Home » Phone numbers for airlines listed on Google directed to scammers

Phone numbers for airlines listed on Google directed to scammers

by Mahmmod Shar

A Google spokesperson said in an emailed statement that the company does “not tolerate this misleading activity” and had fixed the issue.

By Kevin Collier

Scammers recently changed the phone numbers that appear in Google search results for several major airlines, redirecting some customers to call a number where the person who answered would try to steal their money.

Shmuli Evers, a Brooklyn-based software designer, noticed it Sunday when his Delta flight departing John F. Kennedy International Airport was canceled. The in-person line for customer service was long, so he searched Google for the airline’s phone number to reschedule his flight, he said in a thread that went viral on Twitter. Other Twitter users chimed in with similar experiences.

Instead of reaching a Delta employee, Evers said he spoke to a man with a thick accent who hung up and called him back from a different number. That man then asked for payment to book a rescheduled flight. Evers recognized it as a scam and scrapped his trip.

He then went on to document six other airlines, including American Airlines, Southwest Airlines and Air France, that had incorrect numbers served up by Google.

Those airlines did not respond to emails requesting comment. Search results for each of the airlines, including Delta, have since been corrected. It’s not clear how the numbers were changed or who changed them.

The number change scam comes as people in the U.S. have faced widespread delays and cancellations at airports across the country, thanks in part to severe weather and staffing shortages.

Internet scams and crimes have become increasingly common and costly. The FBI’s annual Internet Crime Complaint Center report found that victims last year reported a record $10.3 billion in online losses.

A Google spokesperson said in an emailed statement that the company does “not tolerate this misleading activity.”

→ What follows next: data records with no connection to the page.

-- ==== Sys2Proof/Machine/Weir.lean ====
section
/-! DEFINITION. Meanings of majors 0x24 to 0x27 (07 R130-R146), the weir itself, and the events that belong to it. -/

namespace Sys2Proof.Machine

open Sys2Proof

-- Format words (03 R66-R68) ----------------------------------------------------------------------------------------------

/-- Whether a format word is ill-formed; out says that it is fo (R67). -/
def illFormed (w : Half) (out : Bool) : Bool :=
  let ov := (fld w 10 2).toNat
  let sf := (fld w 8 2).toNat
  let sk := (fld w 4 4).toNat
  let el := (fld w 0 4).toNat
  decide (13 < el ∨ 6 < sk ∨ sf = 3 ∨ 1 < ov ∨ (fld w 12 4).toNat ≠ 0 ∨ (ov ≠ 0 ∧ !out) ∨ (sk = 0 ∧ sf ≠ 0))

/-- The element field. -/
def elemOf (w : Half) : Nat := (fld w 0 4).toNat

/-- Weight elements that the weir takes: t2, t158, i4, i8. -/
def weightOk (e : Nat) : Bool := e == 6 || e == 7 || e == 8 || e == 0

/-- Planes of a weight element (R50). -/
def planes (e : Nat) : Nat :=
  match e with
  | 8 => 2
  | 0 => 4
  | _ => 1

/-- Tmax of a weight element (R68). -/
def tmax (e : Nat) : Nat :=
  match e with
  | 8 => 65536
  | 0 => 1048576
  | _ => 8192

/-- The width of an output element: i16, i24, i48; zero for any other. -/
def outBits (e : Nat) : Nat :=
  match e with
  | 2 => 16
  | 3 => 24
  | 5 => 48
  | _ => 0

/-- Which word of the three is at fault, in the order of R68: 0 fa, 1 fw, 2 fo. -/
def formatFault (t : Thread) : Option Nat :=
  if illFormed t.fa false then some 0
  else if illFormed t.fw false then some 1
  else if illFormed t.fo true then some 2
  else if elemOf t.fa ≠ 0 then some 0
  else if !weightOk (elemOf t.fw) then some 1
  else if outBits (elemOf t.fo) = 0 then some 2
  else if 2 ^ (outBits (elemOf t.fo) - 2) < tmax (elemOf t.fw) then some 2
  else none

/-- Bytes of a tile (R131). -/
def tileBytes (e : Nat) : Nat :=
  match e with
  | 6 => 1024
  | 7 => 820
  | 8 => 2048
  | _ => 4096

/-- Bytes of an output row (R139). -/
def outRow (w : Nat) : Nat := if w = 16 then 128 else 256

/-- The first byte of a thread's strip (R130). -/
def stripBase (t : Thread) : Nat := t.wb.toNat / 4 * 4

-- Weight digits (03 R51-R55) ------------------------------------------------------------------------------------------------

/-- Whether a byte holds a reserved weight code (R54). -/
def reservedCode (e : Nat) (b : Byte) : Bool :=
  match e with
  | 6 => (fld b 0 2 : BitVec 2) == 2 || (fld b 2 2 : BitVec 2) == 2 || (fld b 4 2 : BitVec 2) == 2 || (fld b 6 2 : BitVec 2) == 2
  | 7 => decide (243 ≤ b.toNat)
  | _ => false

/-- The digit of a t2 code. -/
def t2Digit (c : Nat) : Int := if c = 1 then 1 else if c = 3 then -1 else 0

/-- A radix-4 Booth digit of a weight (R53). -/
def booth (v k : Nat) : Int :=
  let b (i : Nat) : Int := if v.testBit i then 1 else 0
  b (2 * k) + (if k = 0 then 0 else b (2 * k - 1)) - 2 * b (2 * k + 1)

/-- The digits of plane p that a byte holds, in weight order. -/
def byteDigits (e p : Nat) (b : Byte) : List Int :=
  let v := b.toNat
  match e with
  | 6 => (List.range 4).map fun m => t2Digit (v / 4 ^ m % 4)
  | 7 => (List.range 5).map fun i => ((v / 3 ^ i % 3 : Nat) : Int) - 1
  | 8 => [booth (v % 16) p, booth (v / 16) p]
  | _ => [booth v p]

/-- n rows of 64 digits. -/
def rowsOf64 : Nat → List Int → List (List Int)
  | 0, _ => []
  | n + 1, l => l.take 64 :: rowsOf64 n (l.drop 64)

/-- The digits of plane p of a tile, row by row. -/
def tileDigits (e p : Nat) (bs : List Byte) : List (List Int) := rowsOf64 64 (bs.flatMap (byteDigits e p))

/-- The code of a digit in a cell (R55). -/
def digitCode (d : Int) : BitVec 3 := if d = 0 then 0 else if d = 1 then 1 else if d = -1 then 5 else if d = 2 then 3 else 7

/-- The 64 column sums of a plane: activations times digits (R132). -/
def columnSums : List Int → List (List Int) → List Int
  | a :: as, r :: rs => (columnSums as rs).zipWith (fun x d => x + a * d) r
  | _, _ => List.replicate 64 0

-- The weir of a column (R133-R135) -----------------------------------------------------------------------------------------------

/-- Release. -/
def Column.release (h : Nat) (c : Column) : Column :=
  if 0 ≤ c.s then
    match c.d, c.u with
    | x :: l, _ => { c with s := c.s + x, d := l }
    | [], x :: l => if (c.s + x).natAbs ≤ h then { c with s := c.s + x, u := l } else c
    | [], [] => c
  else
    match c.u, c.d with
    | x :: l, _ => { c with s := c.s + x, u := l }
    | [], x :: l => if (c.s + x).natAbs ≤ h then { c with s := c.s + x, d := l } else c
    | [], [] => c

/-- A term enters its queue: a full queue first diverts its oldest term. The number counts diversions. -/
def Column.enterTerm (c : Column) (t : Int) : Column × Nat :=
  if t = 0 then (c, 0)
  else if 0 < t then
    match c.u, decide (c.u.length = 8) with
    | x :: l, true => ({ c with pp := c.pp + x, u := l ++ [t] }, 1)
    | u, _ => ({ c with u := u ++ [t] }, 0)
  else
    match c.d, decide (c.d.length = 8) with
    | x :: l, true => ({ c with pm := c.pm + x, d := l ++ [t] }, 1)
    | d, _ => ({ c with d := d ++ [t] }, 0)

/-- One cycle that delivers a term. -/
def Column.cycle (h : Nat) (c : Column) (t : Int) : Column × Nat :=
  let r := c.enterTerm t
  (r.1.release h, r.2)

/-- n release steps. -/
def Column.releases (h : Nat) : Nat → Column → Column
  | 0, c => c
  | n + 1, c => Column.releases h n (c.release h)

/-- Eleven drain cycles; what is left in the queues goes to the pond. The number counts diversions. -/
def Column.drain (h : Nat) (c : Column) : Column × Nat :=
  let c := c.releases h 11
  ({ c with pp := c.pp + c.u.sum, pm := c.pm + c.d.sum, u := [], d := [] }, c.u.length + c.d.length)

/-- Whether a column needs a side-pond pass. -/
def Column.passes (c : Column) : Bool := c.pp != 0 || c.pm != 0
/-- V. -/
def Column.value (c : Column) : Int := c.s + c.pp + c.pm

-- A run (R132-R140) -----------------------------------------------------------------------------------------------------------------

/-- What a run needs beside its job: formats and strip of its thread. -/
structure RunCfg where
  elem : Nat
  width : Nat
  sat : Bool
  half : Nat
  base : Nat
  /-- the base of sg0: a chunk's offset counts from it -/
  store : Nat

/-- The formats and strip of a thread. -/
def runCfg (t : Thread) : RunCfg :=
  { elem := elemOf t.fw, width := outBits (elemOf t.fo), sat := (fld t.fo 10 2 : BitVec 2) == 1, half := t.wb.toNat % 2,
    base := stripBase t, store := (fld (t.sg.get 0).w0 0 18).toNat }

/-- The band H. -/
def RunCfg.band (g : RunCfg) : Nat := 2 ^ (g.width - 1) - tmax g.elem
/-- Whether pairs of columns are fused (i48). -/
def RunCfg.wide (g : RunCfg) : Bool := g.width == 48

/-- A run in progress: the weir's columns, cells and counts, the cycles spent, and how it ended if it did. -/
structure Running where
  cols : List Column
  cells : List (List (BitVec 3))
  divs : Nat := 0
  passes : Nat := 0
  cycles : Nat := 0
  stop : Option WeirEnd := none

/-- The terms of the 64 columns: in i48 mode output c of the named half enters column 2c. -/
def RunCfg.terms (g : RunCfg) (p : Nat) (sums : List Int) : List Int :=
  let l := sums.map fun x => x * ((4 ^ p : Nat) : Int)
  if g.wide then ((l.drop (32 * g.half)).take 32).flatMap fun x => [x, 0] else l

/-- One cycle of every column. -/
def Running.deliver (h : Nat) (x : Running) (ts : List Int) : Running :=
  let r := x.cols.zipWith (Column.cycle h) ts
  { x with cols := r.map Prod.fst, divs := x.divs + (r.map Prod.snd).sum, cycles := x.cycles + 1 }

/-- The planes of a tile, in order. -/
def runPlanes (g : RunCfg) (acts : List Int) (bs : List Byte) (x : Running) : List Nat → Running
  | [] => x
  | p :: l => runPlanes g acts bs (x.deliver g.band (g.terms p (columnSums acts (tileDigits g.elem p bs)))) l

/-- The codes that a tile leaves in the cells. DESIGN CHOICE (log entry 62): in i48 mode only the named half's columns change. -/
def RunCfg.cellsAfter (g : RunCfg) (old : List (List (BitVec 3))) (bs : List Byte) : List (List (BitVec 3)) :=
  let new := (tileDigits g.elem (planes g.elem - 1) bs).map fun r => r.map digitCode
  if g.wide then
    (List.range 64).map fun k => (List.range 64).map fun n =>
      if n / 32 = g.half then (new.getD k []).getD n 0 else (old.getD k []).getD n 0
  else new

/-- The first poisoned line that a range of keys touches, as an offset from a base. -/
def firstBadLine (s : State) (base a n : Nat) : Option Nat := (firstPoison s (base + a) n).map fun l => 64 * l - base

/-- One tile of a row: its chunk is read, the tile fetched and decompressed, and every plane delivered (R140, R141). DESIGN CHOICE (log entry 51):
of several faults of one tile, the poisoned chunk comes first, then a poisoned buffer line, then a reserved code. -/
def runTile (s : State) (c : Nat) (g : RunCfg) (a r t : Nat) (x : Running) : Running :=
  if x.stop.isSome then x
  else
    let off := g.base + t * tileBytes g.elem
    let bs := rawRead s (wbKey c off) (tileBytes g.elem)
    if poisoned s (lsKey c a) 64 then { x with stop := some (.poison r (BitVec.ofNat 64 (a - g.store)) 0) }
    else match firstBadLine s (wbKey c 0) off (tileBytes g.elem) with
      | some l => { x with stop := some (.poison r (BitVec.ofNat 64 l) 1) }
      | none =>
        if bs.any (reservedCode g.elem) then { x with stop := some (.code r) }
        else
          let acts := (rawRead s (lsKey c a) 64).map BitVec.toInt
          runPlanes g acts bs { x with cells := g.cellsAfter x.cells bs } (List.range (planes g.elem))

/-- The tiles of a row. -/
def runTiles (s : State) (c : Nat) (g : RunCfg) (a r : Nat) (x : Running) : List Nat → Running
  | [] => x
  | t :: l => runTiles s c g a r (runTile s c g (a + 64 * t) r t x) l

/-- The values of a drained row: 64 of them, or 32 outputs in i48 mode. -/
def RunCfg.values (g : RunCfg) (cols : List Column) : List Int :=
  if g.wide then (List.range 32).map fun c => ((cols.getD (2 * c) {}).value) else cols.map Column.value

/-- Whether a value fits the output. -/
def RunCfg.fits (g : RunCfg) (v : Int) : Bool := decide (-(2 ^ (g.width - 1) : Nat) ≤ v ∧ v < (2 ^ (g.width - 1) : Nat))

/-- The bytes of an output row (R139): values clamped to the width, each sign-extended to its place. -/
def RunCfg.rowBytes (g : RunCfg) (vs : List Int) : List Byte :=
  let n := if g.width = 16 then 2 else if g.width = 24 then 4 else 8
  vs.flatMap fun v => natBytes n (BitVec.ofInt (8 * n) (clampI (-(2 ^ (g.width - 1) : Nat)) ((2 ^ (g.width - 1) : Nat) - 1) v)).toNat

/-- The mask of the columns that do not fit. -/
def RunCfg.outside (g : RunCfg) (vs : List Int) : Word := wordOf (fun i => !g.fits (vs.getD i 0)) vs.length

/-- Adds to a saturating 32-bit count. -/
def satAdd32 (w : W32) (n : Nat) : W32 := BitVec.ofNat 32 (min (w.toNat + n) (2 ^ 32 - 1))

/-- Records an event if none is recorded, or if it overwrites (R143). -/
def WeirData.note (d : WeirData) (force : Bool) (row reason : Nat) (slot : Fin 16) (cols : Word) : WeirData :=
  if force || d.reason == 0 then
    { d with row := BitVec.ofNat 32 row, reason := BitVec.ofNat 4 reason, slot := BitVec.ofNat 4 slot.val, columns := cols }
  else d

/-- The effect of rows on the status words: diversions and passes (R143). -/
def WeirData.tally (d : WeirData) (divs passes : Nat) : WeirData :=
  { d with
    sticky := d.sticky ||| (if divs = 0 then 0 else 1) ||| (if passes = 0 then 0 else 2)
    diversions := satAdd32 d.diversions divs
    passes := satAdd32 d.passes passes }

“Our teams have already begun reverting the inaccuracies, suspending the malicious accounts involved, and applying additional protections to prevent further abuse,” the spokesperson said.

The spokesperson refused to address questions about how long the problem persisted, how many airlines were successfully impersonated, or why there weren’t better protections in place for major companies like the airlines.

Google has struggled to counter scammers who have learned how to get fake contact information to show up when users look up a company on Google Search or Maps.

Those results come from Google’s internal database for companies, called Business Profiles. Google usually verifies someone’s claim to own a company through a mailed postcard, phone call or video chat. Last month, Google sued a man and his companies for allegedly offering verification-for-pay services to take over search results for businesses, which it says were popular with scammers.

A Delta spokesperson said the company was looking into the incident. 

“Whenever we become aware of an alleged scam targeting our customers, including in this situation, we immediately conduct an investigation,” the spokesperson said, adding that Delta advises customers to actually visit the Delta website to verify they’re calling the right number.

Evers told NBC that he was frustrated by Google’s response to him almost being  scammed, but that he was glad it was getting attention.

“I am happy that there is more awareness coming to this issue to get it resolved,” he said.